AUTHOR=Yu Guoqi , Luo Fei , Nian Min , Li Shuman , Liu Bin , Feng Liping , Zhang Jun TITLE=Exposure to Perfluoroalkyl Substances During Pregnancy and Fetal BDNF Level: A Prospective Cohort Study JOURNAL=Frontiers in Endocrinology VOLUME=12 YEAR=2021 URL=https://www.frontiersin.org/journals/endocrinology/articles/10.3389/fendo.2021.653095 DOI=10.3389/fendo.2021.653095 ISSN=1664-2392 ABSTRACT=Background

Humans are widely exposed to environmental perfluoroalkyl substances (PFAS), which may affect fetal neurodevelopment. Brain-derived neurotrophic factor (BDNF) is an important factor in neurodevelopment, but its role in PFAS-induced neurotoxicity is unclear. We investigated the association between prenatal PFAS exposure and fetal BDNF level in the umbilical cord blood in a large prospective cohort.

Methods

A total of 725 pregnant women who participated in the Shanghai Birth Cohort were included. 10 PFAS were measured by high-performance liquid chromatography/tandem mass spectrometry (HPLC/MS-MS) in the plasma samples of early pregnancy. The BDNF level was determined by ELISA. The concentration of total mercury (Hg) in the umbilical cord blood was tested by cold vapor atomic absorption spectrometry (AAS) and included as a main confounder, along with other covariates. Multiple linear regression was used to explore the associations between PFAS concentrations and BDNF level. Quantile-based g-computation was applied to explore the joint and independent effects of PFAS on BDNF level.

Results

The mean BDNF level in the total population was 10797 (±4713) pg/ml. Male fetuses had a higher level than female fetuses (P<0.001).
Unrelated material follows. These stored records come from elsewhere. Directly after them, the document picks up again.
/-- Settles O19: the wrapper looks at the lengths alone. -/
theorem callFormsRefuseWideLengths : Obligations.CallFormsRefuseWideLengths := by
  intro b key nonce tagIn hdr msg n t
  refine ⟨fun _ _ => rfl, fun hn => ?_, fun hn ht => ?_⟩
  · have wide : wideLength n t = some .badNonceLength := if_pos hn
    refine ⟨if_pos hn, if_pos hn, ?_, ?_⟩
    · simp only [callEncryptMessage, wide]
    · simp only [callDecryptMessage, wide]
  · have wide : wideLength n t = some .badAuthFieldLength := (if_neg (Nat.not_lt.mpr hn)).trans (if_pos ht)
    constructor
    · simp only [callEncryptMessage, wide]
    · simp only [callDecryptMessage, wide]

end Sys2Proof
end

section
/-! The commands end (`45_controller.md` R191, `60_exceptions.md` R233): each answers a next state from every state
with the invariant, and leaves no message in progress. -/

namespace Sys2Proof.Machine

variable {s t : State} {i : Instr} {w : BitVec 32} {c : Cipher} {d : Dir} {nlen tlen : Nat}

/-- A command ends, between messages, with the host's reads as they were (R191, R206). -/
structure CommandDone (s t : State) : Prop where
  inv : Inv t
  settled : t.state ≠ .processing
  reads : t.reads = s.reads
  config : t.config = s.config

theorem Inv.keySchedule_of_accepted (h : Inv s) (ha : Accepted d nlen tlen s) : ∃ k, s.keySchedule = some k :=
  Option.ne_none_iff_exists'.mp fun hn => by cases ha.keyed.symm.trans (h.keyNone.mp hn)

/-- A message command that passes its checks runs to its end, one that does not reports (R195, R233). -/
theorem exists_message_next (h : Inv s) (c : Cipher) (d : Dir) (nlen tlen : Nat) :
    ∃ t, message c d nlen tlen s = .next t := by
  cases hc : checkMessage d nlen tlen s with
  | some code => exact ⟨raiseStatus code s, by rw [message, hc]⟩
  | none =>
    have ha : Accepted d nlen tlen s := checkMessage_eq_none.mp hc
    obtain ⟨k, hk⟩ := h.keySchedule_of_accepted ha
    exact ⟨_, message_accepted ha hk⟩

theorem messageResult_settled (c : Cipher) (k : KeySchedule) (d : Dir) (nlen tlen : Nat) (s : State) :
    (messageResult c k d nlen tlen s).state ≠ .processing := by
  show (if _ then CtxState.messageOk else .messageFailed) ≠ .processing
  split_ifs <;> nofun

theorem message_settled (hm : message c d nlen tlen s = .next t) (h : Inv s) (hp : s.state ≠ .processing) :
    t.state ≠ .processing := by
  rcases message_next hm with ⟨code, rfl⟩ | ⟨ha, -⟩
  · rw [raiseStatus_state]
    split_ifs
    · nofun
    · exact hp
  · obtain ⟨k, hk⟩ := h.keySchedule_of_accepted ha
    rw [message_accepted ha hk] at hm
    cases hm
    exact messageResult_settled c k d nlen tlen s

/-- `STATUS` is an error unless the message command passed its checks (R195). -/
theorem accepted_of_status (hm : message c d nlen tlen s = .next t) (hs : t.status = .good ∨ t.status = .warn) :
    Accepted d nlen tlen s := by
  rcases message_next hm with ⟨code, rfl⟩ | ⟨ha, -⟩
  · rcases hs with hs | hs <;> cases hs
  · exact ha

theorem initKey_settled (c : Cipher) (d : Dir) (klen : Nat) (s : State) : (initKey c d klen s).state ≠ .processing := by
  unfold initKey
  split_ifs <;> nofun

theorem initKey_reads (c : Cipher) (d : Dir) (klen : Nat) (s : State) : (initKey c d klen s).reads = s.reads := by
  unfold initKey
  split_ifs <;> rfl

theorem execMsgReset_next (h : execMsgReset s = .next t) :
    t.reads = s.reads ∧ (t.state = s.state ∨ t.state = .keyed) := by
  unfold execMsgReset at h
  split_ifs at h <;> cases h
  · exact ⟨rfl, .inl rfl⟩
  · exact ⟨rfl, .inr rfl⟩
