-- ==== Sys2Proof/Machine/Dispatch.lean ====
section
/-! DEFINITION. One arm per row of spec/opcode_table.json. -/

namespace Sys2Proof.Machine

def exec (i : Instr) (s : State) : Host.Outcome State Fault Refusal :=
  match i with
  | .nonpowerlink => Sys2Proof.Machine.execNonpowerlink s
  | .soc => Sys2Proof.Machine.execSoc s
  | .preq => Sys2Proof.Machine.execPreq s
  | .pres => Sys2Proof.Machine.execPres s
  | .soa => Sys2Proof.Machine.execSoa s
  | .asnd => Sys2Proof.Machine.execAsnd s
  | .amni => Sys2Proof.Machine.execAmni s
  | .ainv => Sys2Proof.Machine.execAinv s
  | .unknown1 => Sys2Proof.Machine.execUnknown1 s
  | .unknown2 _ => Sys2Proof.Machine.execUnknown2 s
  | .unknown3 => Sys2Proof.Machine.execUnknown3 s
  | .unknown4 _ => Sys2Proof.Machine.execUnknown4 s
  | .unknown5 _ => Sys2Proof.Machine.execUnknown5 s
  | .unknown6 _ => Sys2Proof.Machine.execUnknown6 s
  | .unknown7 _ => Sys2Proof.Machine.execUnknown7 s
  | .unknown8 _ => Sys2Proof.Machine.execUnknown8 s

end Sys2Proof.Machine
end

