-- ==== Sys2Proof/Machine/ClockStep.lean ====
section
/-! DEFINITION. The spec's own next-state function, 45_stream_machine.md R172, with the store table of R162, transcribed
line by line. The machine does not run it: `step` runs the instruction's own meaning, and a statement says that the two
are the same function. -/

namespace Sys2Proof.Machine

/-- The table of R162, by offset and class. -/
def storeAtOffset (p : Nat) (c : MessageType) (d : Byte) (s : State) : State :=
  let W := s.cfg.netTimeBytes
  if p ≤ 5 then { s with x.dstMac := s.x.dstMac.setIfInBounds p d }
  else if p ≤ 11 then { s with x.srcMac := s.x.srcMac.setIfInBounds (p - 6) d }
  else if p = 12 then { s with x.etherType := setLane s.x.etherType 1 d }
  else if p = 13 then { s with x.etherType := setLane s.x.etherType 0 d }
  else if p = 14 then { s with x.msgType := d }
  else if p = 15 then { s with x.dstNode := d }
  else if p = 16 then { s with x.srcNode := d }
  else if c = .soc then
    if p = 17 then { s with x.body0 := d }
    else if p = 18 then { s with x.flag1 := d }
    else if p = 19 then { s with x.flag2 := d }
    else if p ≤ 19 + W then { s with x.netTime := setLane s.x.netTime (p - 20) d }
    else if p ≤ 27 + W then { s with x.relTime := setLane s.x.relTime (p - 20 - W) d }
    else s
  else if c = .preq ∨ c = .pres then
    if p = 17 then { s with x.body0 := d }
    else if p = 18 then { s with x.flag1 := d }
    else if p = 19 then { s with x.flag2 := d }
    else if p = 20 then { s with x.pdoVersion := d }
    else if p = 21 then { s with x.reserved2 := d }
    else if p = 22 then { s with x.size := setLane s.x.size 0 d }
    else if p = 23 then { s with x.size := setLane s.x.size 1 d }
    else if p ≤ 279 then { s with payload := s.payload.write (p - 24) d }
    else s
  else s

/-- The decision lines of R172, on the state after the store, `q` the new value of `pos`. -/
def decideAt (q : Nat) (c : MessageType) (s : State) : State :=
  if q = 17 then
    if c = .unknown then { s with st := 2, phase := .drain }
    else if ¬(c = .soc ∨ c = .preq ∨ c = .pres) then { s with st := 4, phase := .drain }
    else s
  else if c = .soc ∧ q = 28 + s.cfg.netTimeBytes then { s with st := 0, phase := .drain }
  else if (c = .preq ∨ c = .pres) ∧ q = 24 ∧ 256 < s.x.size.toNat then { s with st := 3, phase := .drain }
  else if (c = .preq ∨ c = .pres) ∧ 24 ≤ q ∧ q = 24 + s.x.size.toNat then { s with st := 0, phase := .drain }
  else s

/-- `Step(s, rst, in_valid, in_data, in_last, res_ready)` of R172. -/
def clockStep (s : State) (rst inValid : Bool) (inData : Byte) (inLast resReady : Bool) : State :=
  if rst then
    { State.reset with payload := s.payload, cfg := s.cfg, inputs := s.inputs }
  else if s.resValid then
    if resReady then { s with resValid := false, pos := 0, phase := .parse, st := 0 } else s
  else if ¬inValid then s
  else
    let s1 :=
      if s.phase = .parse then
        let stored := { storeAtOffset s.pos.toNat (classify s.x.msgType) inData s with pos := s.pos + 1 }
        decideAt stored.pos.toNat (classify stored.x.msgType) stored
      else s
    if inLast then
      if s1.phase = .parse then { s1 with st := 1, resValid := true } else { s1 with resValid := true }
    else s1

end Sys2Proof.Machine
end

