theorem wf_pres_iff {c : Config} {h : Header} {b : PrqBody} {n : Nat} :
    Envelope.wf c { header := h, body := .pres b, consumed := n } = true ↔
      (h.cls = .pres ∧ classify h.messageType = .pres) ∧ b.sizeInRange = true ∧ b.payloadComplete = true := by
  rw [show classify h.messageType = .pres ↔ _ from classify_eq_cls_iff (i := .pres) (by decide) _]
  simp [Envelope.wf, Envelope.tagMatchesBody, Body.wf, encodeTag]

/-! ### Lengths (R194) -/

/-- How many bytes of an envelope's encoding the decoder examines (R195). -/
def examined (c : Config) : Body → Nat
  | .soc _ => 28 + c.netTimeBytes
  | .preq b => 24 + b.size.toNat
  | .pres b => 24 + b.size.toNat

theorem sentFrame_length {c : Config} {e : Envelope} (h : e.wf c = true) :
    (sentFrame c e).length = examined c e.body := by
  obtain ⟨hdr, b | b | b, n⟩ := e
  · simp [sentFrame, sentBody, examined]; omega
  · obtain ⟨-, -, hpay⟩ := wf_preq_iff.1 h
    simp [sentFrame, sentBody, examined, sentPrq_length hpay]; omega
  · obtain ⟨-, -, hpay⟩ := wf_pres_iff.1 h
    simp [sentFrame, sentBody, examined, sentPrq_length hpay]; omega

/-- The zero fill makes up the capacity that the payload leaves. -/
theorem encodePrq_length {b : PrqBody} (hsize : b.sizeInRange = true) (hpay : b.payloadComplete = true) :
    (encodePrq b).length = 263 := by
  have hle := PrqBody.sizeInRange_iff.1 hsize
  rw [encodePrq_eq, List.length_append, sentPrq_length hpay, List.length_replicate]
  omega

/-- Settles O8: the header is 17 bytes, and each body has its length. -/
theorem encodedFrameLength : Obligations.EncodedFrameLength := by
  rintro c ⟨hdr, b | b | b, n⟩ h
  · simp [encodeFrame, encodeBody]; omega
  · obtain ⟨-, hsize, hpay⟩ := wf_preq_iff.1 h
    simp [encodeFrame, encodeBody, encodePrq_length hsize hpay]
  · obtain ⟨-, hsize, hpay⟩ := wf_pres_iff.1 h
    simp [encodeFrame, encodeBody, encodePrq_length hsize hpay]

/-! ### What a frame decodes to (R195) -/

theorem header_of_decodeFrame_ok {c : Config} {B : List Byte} {e : Envelope} (h : decodeFrame c B = .ok e) :
    17 ≤ B.length := not_lt.1 fun hs => by simp [decodeFrame_short hs] at h

/-- A Preq or Pres frame that decodes passes the three tests of R147. -/
theorem prq_of_decodeFrame_ok {c : Config} {B : List Byte} {e : Envelope} (h : decodeFrame c B = .ok e)
    (hc : Machine.isPrq (classify (byteAt B 14))) :
    (readLE16 B 22).toNat ≤ 256 ∧ 24 + (readLE16 B 22).toNat ≤ B.length := by
  rcases lt_or_ge B.length 24 with hs | hfix
  · simp [decodeFrame_truncated (c := c) (.inr (.inr ⟨hc, .inl hs⟩))] at h
  rcases lt_or_ge 256 (readLE16 B 22).toNat with hbig | hsize
  · simp [decodeFrame_prq_fatal (header_of_decodeFrame_ok h) hc (decodePrq_tooLong hfix hbig), Result.ofError] at h
  rcases lt_or_ge B.length (24 + (readLE16 B 22).toNat) with hs | hfull
  · simp [decodeFrame_truncated (c := c) (.inr (.inr ⟨hc, .inr ⟨hsize, hs⟩⟩))] at h
  exact ⟨hsize, hfull⟩

/-- The frames that decode to an envelope, and the envelope: one case for each body. -/
theorem decodeFrame_ok_cases {c : Config} {B : List Byte} {e : Envelope} (h : decodeFrame c B = .ok e) :
    (classify (byteAt B 14) = .soc ∧ 28 + c.netTimeBytes ≤ B.length ∧
      e = { header := decodeHeader B, body := .soc (socBodyOf c B), consumed := 28 + c.netTimeBytes }) ∨
    ((readLE16 B 22).toNat ≤ 256 ∧ 24 + (readLE16 B 22).toNat ≤ B.length ∧
      (classify (byteAt B 14) = .preq ∧
        e = { header := decodeHeader B, body := .preq (prqBodyOf B), consumed := 24 + (readLE16 B 22).toNat } ∨
      classify (byteAt B 14) = .pres ∧
        e = { header := decodeHeader B, body := .pres (prqBodyOf B), consumed := 24 + (readLE16 B 22).toNat })) := by
  have hlen := header_of_decodeFrame_ok h
  cases hc : classify (byteAt B 14)
  case unknown => simp [decodeFrame_unknown hlen hc] at h
  case nonPowerlink | soa | asnd | amni | aInv =>
    simp [decodeFrame_noBody (c := c) hlen (by simp [Machine.isNoBody, hc])] at h
  case soc =>
    rcases lt_or_ge B.length (28 + c.netTimeBytes) with hs | hfull
    · simp [decodeFrame_truncated (.inr (.inl ⟨hc, hs⟩))] at h
    · rw [decodeFrame_soc_ok hlen hc hfull, Result.ok.injEq] at h
      exact .inl ⟨rfl, hfull, h.symm⟩
  case preq =>
    obtain ⟨hsize, hfull⟩ := prq_of_decodeFrame_ok h (.inl hc)
    rw [decodeFrame_preq_ok hlen hc hsize hfull, Result.ok.injEq] at h
    exact .inr ⟨hsize, hfull, .inl ⟨rfl, h.symm⟩⟩
  case pres =>
    obtain ⟨hsize, hfull⟩ := prq_of_decodeFrame_ok h (.inr hc)
    rw [decodeFrame_pres_ok hlen hc hsize hfull, Result.ok.injEq] at h
    exact .inr ⟨hsize, hfull, .inr ⟨rfl, h.symm⟩⟩

/-- What a frame decodes to is well-formed. -/
theorem wf_of_decodeFrame_ok {c : Config} {B : List Byte} {e : Envelope} (h : decodeFrame c B = .ok e) :
    e.wf c = true := by
  rcases decodeFrame_ok_cases h with ⟨hc, hfull, rfl⟩ | ⟨hsize, hfull, ⟨hc, rfl⟩ | ⟨hc, rfl⟩⟩
  · exact wf_soc_iff.2 ⟨⟨hc, hc⟩, netTimeFits_socBodyOf hfull⟩
  · exact wf_preq_iff.2 ⟨⟨hc, hc⟩, PrqBody.sizeInRange_iff.2 hsize, payloadComplete_prqBodyOf hfull⟩
  · exact wf_pres_iff.2 ⟨⟨hc, hc⟩, PrqBody.sizeInRange_iff.2 hsize, payloadComplete_prqBodyOf hfull⟩

/-- The examined bytes of a frame are those its envelope is sent as. -/
theorem sentFrame_of_decodeFrame_ok {c : Config} {B : List Byte} {e : Envelope} (h : decodeFrame c B = .ok e) :
    sentFrame c e = B.take e.consumed := by
  rcases decodeFrame_ok_cases h with ⟨-, hfull, rfl⟩ | ⟨-, hfull, ⟨-, rfl⟩ | ⟨-, rfl⟩⟩
  · rw [sentFrame, sentBody, encodeSoc_socBodyOf hfull, encodeHeader_append_memRead (by omega), ← Nat.add_assoc]
  · rw [sentFrame, sentBody, sentPrq_prqBodyOf hfull, encodeHeader_append_memRead (by omega), ← Nat.add_assoc]
  · rw [sentFrame, sentBody, sentPrq_prqBodyOf hfull, encodeHeader_append_memRead (by omega), ← Nat.add_assoc]

/-- The examined bytes of a well-formed envelope decode to it, whatever follows them. -/
theorem decodeFrame_sentFrame_append {c : Config} {e : Envelope} (h : e.wf c = true) (T : List Byte) :
    decodeFrame c (sentFrame c e ++ T) = .ok { e with consumed := examined c e.body } := by
  obtain ⟨hdr, b | b | b, n⟩ := e <;> rw [sentFrame, sentBody, List.append_assoc]
  · obtain ⟨⟨hcls, htag⟩, hfit⟩ := wf_soc_iff.1 h
    rw [decodeFrame_soc (by simp) (by rw [byteAt_tag_encodeHeader, htag]), decodeSoc_encodeSoc hfit,
      decodeHeader_encodeHeader (hcls.trans htag.symm), Result.ofBody, ← Nat.add_assoc]
    rfl
  · obtain ⟨⟨hcls, htag⟩, hsize, hpay⟩ := wf_preq_iff.1 h
    rw [decodeFrame_preq (by simp) (by rw [byteAt_tag_encodeHeader, htag]), decodePrq_sentPrq hsize hpay,
      decodeHeader_encodeHeader (hcls.trans htag.symm), Result.ofBody, ← Nat.add_assoc]
    rfl
  · obtain ⟨⟨hcls, htag⟩, hsize, hpay⟩ := wf_pres_iff.1 h
    rw [decodeFrame_pres (by simp) (by rw [byteAt_tag_encodeHeader, htag]), decodePrq_sentPrq hsize hpay,
      decodeHeader_encodeHeader (hcls.trans htag.symm), Result.ofBody, ← Nat.add_assoc]
    rfl

/-- The encoded frame is the examined bytes and its zero fill. -/
theorem encodeFrame_take_examined {c : Config} {e : Envelope} (h : e.wf c = true) :
    (encodeFrame c e).take (examined c e.body) = sentFrame c e := by
  obtain ⟨fill, hfill⟩ := encodeFrame_eq_sentFrame_append c e
  rw [hfill, ← sentFrame_length h, List.take_left]

/-- The count a decoded envelope carries is that of its body. -/
theorem consumed_of_decodeFrame_ok {c : Config} {B : List Byte} {e : Envelope} (h : decodeFrame c B = .ok e) :
    e.consumed = examined c e.body := by
  rcases decodeFrame_ok_cases h with ⟨-, -, rfl⟩ | ⟨-, -, ⟨-, rfl⟩ | ⟨-, rfl⟩⟩ <;> rfl

/-- Settles O9: a frame that begins with the examined bytes decodes to the envelope, the encoded frame among them; and
what a frame decodes to is sent as the bytes the frame begins with. -/
theorem encodedFrameRoundTrip : Obligations.EncodedFrameRoundTrip := by
  refine ⟨fun c e h => ⟨{ e with consumed := examined c e.body }, ?decodes, ⟨rfl, rfl⟩, ?consumed, fun T => ?tail⟩,
    fun c B e h => ⟨wf_of_decodeFrame_ok h, ?again⟩⟩
  case decodes =>
    obtain ⟨fill, hfill⟩ := encodeFrame_eq_sentFrame_append c e
    rw [hfill, decodeFrame_sentFrame_append h]
  case consumed => rfl
  case tail => rw [encodeFrame_take_examined h, decodeFrame_sentFrame_append h]
  case again =>
    rw [← sentFrame_of_decodeFrame_ok h, consumed_of_decodeFrame_ok h,
      encodeFrame_take_examined (wf_of_decodeFrame_ok h)]

end Sys2Proof
end

section
/-! PROOFS for 60_exceptions.md, part 1: the order of the outcomes (R206), and the beat in which an error is entered
(R207). -/

namespace Sys2Proof.Machine

/-! ### The order of the outcomes (R206) -/

/-- The classes that are none of Unknown, without a body, and Soc. -/
theorem isPrq_of_other {c : MessageType} (hunknown : c ≠ .unknown) (hno : ¬isNoBody c) (hsoc : c ≠ .soc) : isPrq c := by
  cases c <;> simp [isPrq, isNoBody] at *

/-- Settles O10: the branches of R206's order, each with the lemma that says what `Decode` answers there. -/
theorem outcomePriority : Obligations.OutcomePriority := by
  intro c B
  split_ifs with h17 hunknown hno hsoc hshort h24 hbig hpay
  · rw [decodeFrame_short h17]; rfl
  · rw [decodeFrame_unknown (not_lt.1 h17) hunknown]; rfl
  · rw [decodeFrame_noBody (not_lt.1 h17) hno]; rfl
  · rw [decodeFrame_truncated (.inr (.inl ⟨hsoc, hshort⟩))]; rfl
  · rw [decodeFrame_soc_ok (not_lt.1 h17) hsoc (not_lt.1 hshort)]; rfl
  · rw [decodeFrame_truncated (.inr (.inr ⟨isPrq_of_other hunknown hno hsoc, .inl h24⟩))]; rfl
  · rw [decodeFrame_prq_fatal (not_lt.1 h17) (isPrq_of_other hunknown hno hsoc) (decodePrq_tooLong (not_lt.1 h24) hbig)]
    rfl
  · rw [decodeFrame_truncated (.inr (.inr ⟨isPrq_of_other hunknown hno hsoc, .inr ⟨not_lt.1 hbig, hpay⟩⟩))]; rfl
  · rcases isPrq_of_other hunknown hno hsoc with hc | hc
    · rw [decodeFrame_preq_ok (not_lt.1 h17) hc (not_lt.1 hbig) (not_lt.1 hpay)]; rfl
    · rw [decodeFrame_pres_ok (not_lt.1 h17) hc (not_lt.1 hbig) (not_lt.1 hpay)]; rfl

/-! ### The entry of an error (R207) -/

/-- The causes of the outcomes that are raised before the frame boundary (R202 to R204), on the state after the store. -/
def hasCause (c : MessageType) (s : State) : ErrorKind → Prop
  | .truncatedBuffer => False
  | .unknownMessageType => s.pos = 17 ∧ c = .unknown
  | .sizeOutOfRange => s.pos = 24 ∧ isPrq c ∧ 256 < s.x.size.toNat
  | .noBodyLayout => s.pos = 17 ∧ isNoBody c

theorem ne_truncatedBuffer_of_hasCause {c : MessageType} {s : State} {k : ErrorKind} (h : hasCause c s k) :
    k ≠ .truncatedBuffer := by rintro rfl; exact h

theorem hasCause_congr {c : MessageType} {s t : State} (hpos : t.pos = s.pos) (hx : t.x = s.x) (k : ErrorKind) :
    hasCause c t k ↔ hasCause c s k := by
  cases k <;> simp only [hasCause, hpos, hx]

theorem settleStop_cases {c : MessageType} {k : ErrorKind} {s : State} (h : s.pos = 17 → hasCause c s k) :
    settleStop k s = s ∨ hasCause c s k ∧ settleStop k s = s.raise k := by
  by_cases h17 : s.pos.toNat = 17
  · exact .inr ⟨h (pos_eq_ofNat h17), settleStop_at k h17⟩
  · exact .inl (settleStop_elsewhere k h17)

theorem settlePrq_cases {c : MessageType} (hc : isPrq c) (s : State) :
    settlePrq s = s ∨ settlePrq s = s.complete ∨
      hasCause c s .sizeOutOfRange ∧ settlePrq s = s.raise .sizeOutOfRange := by
  unfold settlePrq
  split_ifs with hbig
  · exact .inr (.inr ⟨⟨pos_eq_ofNat hbig.1, hc, hbig.2⟩, rfl⟩)
  · exact .inr (.inl rfl)
  · exact .inl rfl

/-- Settling raises an outcome only when its cause is met. -/
theorem settleOf_cases_of_cause (c : MessageType) (s : State) :
    settleOf c s = s ∨ settleOf c s = s.complete ∨ ∃ k, hasCause c s k ∧ settleOf c s = s.raise k := by
  by_cases hprq : isPrq c
  · rw [settleOf_prq hprq]
    exact (settlePrq_cases hprq s).imp_right (Or.imp_right fun h => ⟨_, h⟩)
  by_cases hno : isNoBody c
  · rw [settleOf_noBody hno]
    exact (settleStop_cases (k := .noBodyLayout) fun h17 => ⟨h17, hno⟩).imp_right fun h => .inr ⟨_, h⟩
  by_cases hunknown : c = .unknown
  · subst hunknown
    exact (settleStop_cases (k := .unknownMessageType) fun h17 => ⟨h17, rfl⟩).imp_right fun h => .inr ⟨_, h⟩
  have hsoc : c = .soc := by_contra fun h => hprq (isPrq_of_other hunknown hno h)
  subst hsoc
  by_cases hend : s.pos.toNat = 28 + s.cfg.netTimeBytes
  · exact .inr (.inl (settleSoc_at hend))
  · exact .inl (settleSoc_elsewhere hend)

/-- A beat in PARSE that leaves a code behind: the frame boundary came before the frame was decided, or an outcome was
raised on its cause. -/
theorem classEdge_parse_error {s : State} {c : MessageType} {d : Byte} {l : Bool} (he : s.event = .beat d l)
    (hp : s.phase = .parse) (hst : s.st = 0) (hne : (classEdge c s).st ≠ 0) :
    ((classEdge c s).st = errorCode .truncatedBuffer ∧ (classEdge c s).phase = .parse ∧ l = true ∧
      (classEdge c s).resValid = true) ∨
    ∃ k, hasCause c (classEdge c s) k ∧ (classEdge c s).st = errorCode k ∧ (classEdge c s).phase = .drain := by
  rcases settleOf_cases_of_cause c (storeOf c d s).advance with hs | hs | ⟨k, hk, hs⟩
  · rw [classEdge_stays c he hp hs] at hne ⊢
    obtain rfl : l = true := by by_contra hl; simp [hl, hst] at hne
    exact .inl ⟨rfl, (storeOf_phase c d s).trans hp, rfl, rfl⟩
  · exact absurd (by rw [classEdge_decides c okCode he hp hs]; rfl) hne
  · have hcause : hasCause c (classEdge c s) k := by
      refine (hasCause_congr (s := (storeOf c d s).advance) ?_ (classEdge_parse_stores c he hp).1 k).2 hk
      rw [classEdge_parse_pos c he hp, State.advance_pos, storeOf_pos]
    rw [State.raise_nonfatal (ne_truncatedBuffer_of_hasCause hk)] at hs
    refine .inr ⟨k, hcause, ?_⟩
    rw [classEdge_decides c _ he hp hs]
    exact ⟨rfl, rfl⟩

/-- `st` leaves 0 in a Beat in PARSE only. -/
theorem beat_of_error_entered {s : State} {c : MessageType} (hst : s.st = 0) (hne : (classEdge c s).st ≠ 0) :
    ∃ d l, s.event = .beat d l ∧ s.phase = .parse := by
  rcases he : s.event with _ | _ | ⟨d, l⟩ | _
  case reset => exact absurd (by rw [classEdge_reset c he]; rfl) hne
  case take => exact absurd (by rw [classEdge_take c he]; rfl) hne
  case hold => exact absurd (by rw [classEdge_hold c he]; exact hst) hne
  case beat =>
    rcases s.phase.parse_or_drain with hp | hp
    · exact ⟨d, l, rfl, hp⟩
    · exact absurd (by rw [classEdge_drain c he hp]; exact hst) hne

/-- Settles O26: `beat_of_error_entered` says when, `classEdge_parse_error` how; what is stored is the row of R162's
table. -/
theorem errorsAreEnteredInTheirBeat : Obligations.ErrorsAreEnteredInTheirBeat := by
  intro s t hstep hst hne
  obtain rfl : classEdge (classify s.tagInEffect) s = t := by simpa [step_eq] using hstep
  obtain ⟨d, l, he, hp⟩ := beat_of_error_entered hst hne
  obtain ⟨hx, hpayload⟩ := classEdge_parse_stores (classify s.tagInEffect) he hp
  have htag : (classEdge (classify s.tagInEffect) s).x.msgType = s.tagInEffect := by rw [hx, storeOf_msgType he hp]
  have hstore : storeOf (classify s.tagInEffect) d s = storeAtOffset s.pos.toNat (classify s.x.msgType) d s := by
    rw [State.tagInEffect_of_beat he, storeOf_tagWith, storeAtOffset_eq_storeOf]
  rw [hstore] at hx hpayload
  refine ⟨d, l, he, hp, classEdge_parse_pos _ he hp, ?_, hx, hpayload⟩
  rw [htag]
  rcases classEdge_parse_error he hp hst hne with htrunc | ⟨k, hcause, hcode, hdrain⟩
  · exact .inr (.inr (.inr htrunc))
  cases k
  case truncatedBuffer => exact hcause.elim
  case unknownMessageType => exact .inl ⟨hcode, hdrain, hcause⟩
  case noBodyLayout => exact .inr (.inl ⟨hcode, hdrain, hcause⟩)
  case sizeOutOfRange => exact .inr (.inr (.inl ⟨hcode, hdrain, hcause⟩))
A significant positive association was observed between PFHxS and BDNF level after adjusting for potential confounders [β=1285 (95% CI: 453, 2118, P=0.003)]. No association was observed between other PFAS congeners and BDNF level. Results of the mixed exposure model showed that the joint effects of PFAS mixture were not associated with BDNF [β=447 (95% CI: -83, 978, P=0.10)], while the positive association with PFHxS exposure remained significant after controlling for other PFAS [β=592 (95% CI: 226, 958, P=0.002)]. The above associations were more prominent in male [β=773 (95% CI: 25, 1520, P= 0.04)] than female fetuses [β=105 (95% CI: -791, 1002, P= 0.82)] for the mixed effects.

Conclusions

Prenatal exposure to PFHxS was associated with an increased BDNF level in the umbilical blood, especially in male fetuses.